Several hypotheses try to explain this phenomenon. For example, female sexuality might be more malleable by external influences such as social, cultural, and other contextual factors16. The recent cross-cultural eye-tracking study suggests that women’s ratings and gazing patterns are more shaped by culture than men’s ratings17. Another hypothesis suggests that in a sexual context, an automatic genital response occurs as a protective mechanism to prevent pain and injury during potential vaginal penetration18. Such a hypothesis is, however, contradicted by gender-specific responses found when assessing vaginal lubrication as a measure of female genital arousal, as described earlier9. Women may also identify with the sexual pleasure of an individual depicted by the erotic stimulus1. While giving different answers to similar findings, all of these hypotheses deal with how the sexual stimuli are cognitively processed, specifically focusing on culturally conditioned sexual cues, universal sexual cues, or cues specifically related to witnessed sexual pleasure. The Information Processing Model by Janssen et al.19 provides a theoretical framework for understanding the specificity of sexual response among women and men. It highlights the importance of attention to sexual cues as a key component of sexual response. Sexual arousal emerges in response to the activation of sexual meaning in reference to memory connected with the automatic genital response. The attentional system then enhances the activation of sexual meaning through subjective experiences associated with the stimulus. The stimulus features play a key role in this process, with selected sexual cues capturing attention faster and sustaining it longer during the stimulus processing20,21. It is the selection of particular sexual cues that leads to a classification of stimulus as sexually relevant and ultimately to the emergence of a genital response22. Previous research has found that predictions regarding the gender-specificity of women’s early visual attention are unsupported for androphilic women. In contrast, gender-specific effects are shown for both gynephilic and androphilic men and gynephilic women. Moreover, it was found that androphilic women show gender-nonspecificity in early stimulus processing and more gender-specificity in later stimulus processing, while gynephilic women show gender-specificity at most stages of sexual response (for review, see1).

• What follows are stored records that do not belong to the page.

-- ==== Sys2Proof/Laws/Arrays.lean ====
section
/-! SUPPORT. Laws of the two arrays: what a read gives after a write, and that every operation keeps the
canonical form. -/

namespace Sys2Proof.Laws.Arrays

open Sys2Proof.Machine

variable {α : Type}

/-- Every index listed is above `k`. -/
def above (k : Nat) (m : List (Nat × α)) : Prop := ∀ e ∈ m, k < e.1

theorem risingIndices_cons (a : Nat) (v : α) (m : List (Nat × α)) :
    risingIndices ((a, v) :: m) = true ↔ above a m ∧ risingIndices m = true := by
  induction m generalizing a v with
  | nil => simp [risingIndices, above]
  | cons e rest ih =>
    obtain ⟨b, w⟩ := e
    rw [risingIndices, Bool.and_eq_true, decide_eq_true_eq]
    constructor
    · rintro ⟨hab, hr⟩
      refine ⟨?_, hr⟩
      intro e he
      rcases List.mem_cons.1 he with rfl | he'
      · exact hab
      · exact lt_trans hab (((ih b w).1 hr).1 e he')
    · rintro ⟨ha, hr⟩
      exact ⟨ha (b, w) (List.mem_cons_self ..), hr⟩

theorem entryAt_of_above {k i : Nat} {m : List (Nat × α)} (h : above k m) (hi : i ≤ k) :
    entryAt m i = none := by
  induction m with
  | nil => rfl
  | cons e rest ih =>
    obtain ⟨a, v⟩ := e
    have ha : k < a := h (a, v) (List.mem_cons_self ..)
    rw [entryAt, if_neg (by omega)]
    exact ih (fun e he => h e (List.mem_cons_of_mem _ he))

/-- What is listed after a write: the value written, and every other entry as before. -/
theorem entryAt_insertEntry (m : List (Nat × α)) (k : Nat) (v : α) (i : Nat) :
    entryAt (insertEntry m k v) i = if i = k then some v else entryAt m i := by
  induction m with
  | nil => simp [insertEntry, entryAt, eq_comm]
  | cons e rest ih =>
    obtain ⟨a, w⟩ := e
    rw [insertEntry]
    split
    · rename_i hk
      by_cases hi : i = k
      · simp [entryAt, hi]
      · simp [entryAt, hi, Ne.symm hi]
    · split
      · rename_i ha
        subst ha
        by_cases hi : i = a
        · simp [entryAt, hi]
        · simp [entryAt, hi, Ne.symm hi]
      · rename_i ha
        rw [entryAt, ih, entryAt]
        by_cases hi : i = k
        · rw [if_neg (by omega), if_pos hi, if_pos hi]
        · simp [hi]

theorem above_insertEntry {b k : Nat} {m : List (Nat × α)} {v : α} (h : above b m) (hk : b < k) :
    above b (insertEntry m k v) := by
  induction m with
  | nil => intro e he; simp [insertEntry] at he; rw [he]; exact hk
  | cons e rest ih =>
    obtain ⟨a, w⟩ := e
    have hr : above b rest := fun e he => h e (List.mem_cons_of_mem _ he)
    have ha : b < a := h (a, w) (List.mem_cons_self ..)
    rw [insertEntry]
    intro e he
    split at he
    · rcases List.mem_cons.1 he with rfl | he'
      · exact hk
      · exact h e he'
    · split at he
      · rcases List.mem_cons.1 he with rfl | he'
        · exact hk
        · exact hr e he'
      · rcases List.mem_cons.1 he with rfl | he'
        · exact ha
        · exact ih hr e he'

theorem risingIndices_insertEntry {m : List (Nat × α)} (h : risingIndices m = true) (k : Nat) (v : α) :
    risingIndices (insertEntry m k v) = true := by
  induction m with
  | nil => rfl
  | cons e rest ih =>
    obtain ⟨a, w⟩ := e
    obtain ⟨ha, hr⟩ := (risingIndices_cons a w rest).1 h
    rw [insertEntry]
    split
    · rename_i hk
      rw [risingIndices_cons]
      refine ⟨?_, h⟩
      intro e he
      rcases List.mem_cons.1 he with rfl | he'
      · exact hk
      · exact lt_trans hk (ha e he')
    · split
      · rename_i hk
        subst hk
        rw [risingIndices_cons]
        exact ⟨ha, hr⟩
      · rename_i h1 h2
        rw [risingIndices_cons]
        exact ⟨above_insertEntry ha (by omega), ih hr⟩

theorem above_eraseEntry {b : Nat} {m : List (Nat × α)} (h : above b m) (k : Nat) :
    above b (eraseEntry m k) := by
  induction m with
  | nil => exact h
  | cons e rest ih =>
    obtain ⟨a, w⟩ := e
    have hr : above b rest := fun e he => h e (List.mem_cons_of_mem _ he)
    rw [eraseEntry]
    split
    · exact hr
    · intro e he
      rcases List.mem_cons.1 he with rfl | he'
      · exact h _ (List.mem_cons_self ..)
      · exact ih hr e he'

theorem risingIndices_eraseEntry {m : List (Nat × α)} (h : risingIndices m = true) (k : Nat) :
    risingIndices (eraseEntry m k) = true := by
  induction m with
  | nil => rfl
  | cons e rest ih =>
    obtain ⟨a, w⟩ := e
    obtain ⟨ha, hr⟩ := (risingIndices_cons a w rest).1 h
    rw [eraseEntry]
    split
    · exact hr
    · rw [risingIndices_cons]
      exact ⟨above_eraseEntry ha k, ih hr⟩

/-- What is listed after an erasure, in the canonical form. -/
theorem entryAt_eraseEntry {m : List (Nat × α)} (h : risingIndices m = true) (k i : Nat) :
    entryAt (eraseEntry m k) i = if i = k then none else entryAt m i := by
  induction m with
  | nil => simp [eraseEntry, entryAt]
  | cons e rest ih =>
    obtain ⟨a, w⟩ := e
    obtain ⟨ha, hr⟩ := (risingIndices_cons a w rest).1 h
    rw [eraseEntry]
    split
    · rename_i hk
      subst hk
      by_cases hi : i = a
      · rw [if_pos hi, entryAt_of_above ha (le_of_eq hi)]
      · simp [entryAt, hi, Ne.symm hi]
    · rename_i hk
      rw [entryAt, ih hr, entryAt]
      by_cases hi : i = k
      · rw [if_neg (by omega), if_pos hi, if_pos hi]
      · simp [hi]

theorem mem_insertEntry {m : List (Nat × α)} {k : Nat} {v : α} {e : Nat × α}
    (h : e ∈ insertEntry m k v) : e = (k, v) ∨ e ∈ m := by
  induction m with
  | nil => simpa [insertEntry] using h
  | cons f rest ih =>
    obtain ⟨a, w⟩ := f
    rw [insertEntry] at h
    split at h
    · simpa using h
    · split at h
      · rcases List.mem_cons.1 h with h' | h'
        · exact .inl h'
        · exact .inr (List.mem_cons_of_mem _ h')
      · rcases List.mem_cons.1 h with h' | h'
        · exact .inr (h' ▸ List.mem_cons_self ..)
        · exact (ih h').imp_right (List.mem_cons_of_mem _)

theorem mem_eraseEntry {m : List (Nat × α)} {k : Nat} {e : Nat × α} (h : e ∈ eraseEntry m k) :
    e ∈ m := by
  induction m with
  | nil => exact h
  | cons f rest ih =>
    obtain ⟨a, w⟩ := f
    rw [eraseEntry] at h
    split at h
    · exact List.mem_cons_of_mem _ h
    · rcases List.mem_cons.1 h with h' | h'
      · exact h' ▸ List.mem_cons_self ..
      · exact List.mem_cons_of_mem _ (ih h')

/-! ## DLY -/

theorem memory_wf_iff (m : Memory) :
    m.wf = true ↔ risingIndices m = true ∧ ∀ e ∈ m, e.2 ≠ unlisted := by
  simp [Memory.wf]

/-- MemWrite keeps the canonical form of DLY. -/
theorem memory_write_wf {m : Memory} (h : m.wf = true) (k : Nat) (v : F32) :
    (m.write k v).wf = true := by
  obtain ⟨hr, hz⟩ := (memory_wf_iff m).1 h
  rw [memory_wf_iff]
  unfold Memory.write
  split
  · exact ⟨risingIndices_eraseEntry hr k, fun e he => hz e (mem_eraseEntry he)⟩
  · rename_i hv
    refine ⟨risingIndices_insertEntry hr k v, fun e he => ?_⟩
    rcases mem_insertEntry he with rfl | he'
    · exact hv
    · exact hz e he'

/-- MemRead after MemWrite: the value written at the entry written, every other entry as before
(20_memory.md R121). -/
theorem memory_read_write {m : Memory} (h : m.wf = true) (k : Nat) (v : F32) (i : Nat) :
    (m.write k v).read i = if i = k then v else m.read i := by
  obtain ⟨hr, -⟩ := (memory_wf_iff m).1 h
  unfold Memory.read Memory.write
  split
  · rename_i hv
    rw [entryAt_eraseEntry hr]
    by_cases hi : i = k <;> simp [hi, hv]
  · rw [entryAt_insertEntry]
    by_cases hi : i = k <;> simp [hi]

theorem memory_zeroFilled_wf : Memory.wf Memory.zeroFilled = true := rfl

theorem memory_zeroFilled_read (i : Nat) : Memory.read Memory.zeroFilled i = F32.zero := rfl

/-! ## NOTE -/

theorem noteRam_write_wf {m : NoteRam} (h : m.wf = true) (k : Nat) (v : BitVec 7) :
    (m.write k v).wf = true := risingIndices_insertEntry h k v

theorem noteRam_isSet_write (m : NoteRam) (k : Nat) (v : BitVec 7) (i : Nat) :
    (m.write k v).isSet i = (decide (i = k) || m.isSet i) := by
  unfold NoteRam.isSet NoteRam.write
  rw [entryAt_insertEntry]
  by_cases hi : i = k <;> simp [hi]

theorem noteRam_read_write (m : NoteRam) (k : Nat) (v : BitVec 7) (i : Nat) :
    (m.write k v).read i = if i = k then v else m.read i := by
  unfold NoteRam.read NoteRam.write
  rw [entryAt_insertEntry]
  by_cases hi : i = k <;> simp [hi]

end Sys2Proof.Laws.Arrays
end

The theoretical model by Janssen et al.19 gives no exact answer as to what constitutes a sexually relevant cue. However, some clues might be deduced from the existing body of research. For example, while watching sexually loaded videos, men’s sexual arousal was mainly dependent upon the perceived attractiveness of the female actress23. There was no distinct feature of the films that elicited stronger sexual arousal in women but their ability to identify with the actress. However, these gender differences were not compared directly since the analysis was done separately for men and women. Dawson and Chivers24 employed an eye-tracking methodology to explore how stimulus modality (static or dynamic) and stimulus features, such as gender, sexual activity, and nonsexual contextual cues, influence attentional processing of sexual stimuli in gynephilic men and androphilic women. Men’s early and late processing of the stimuli was consistently gender-specific across both modalities. Women demonstrated gender-specificity only for the late processing (measured as dwell time) while watching static stimuli. Surprisingly, for the dynamic stimuli, they showed reversed patterns of gender specificity, gazing longer at nonpreferred targets than at preferred ones. For men of any orientation, cues regarding the gender and bodies of their preferred sexual partners are salient. No specific stimulus features appear uniquely salient for women—especially for androphilic women. However, no research has focused on testing the characteristics of sexual stimuli with regard to gender differences beyond the physical features of the depicted person's body (e.g. waist-to-hip ratio).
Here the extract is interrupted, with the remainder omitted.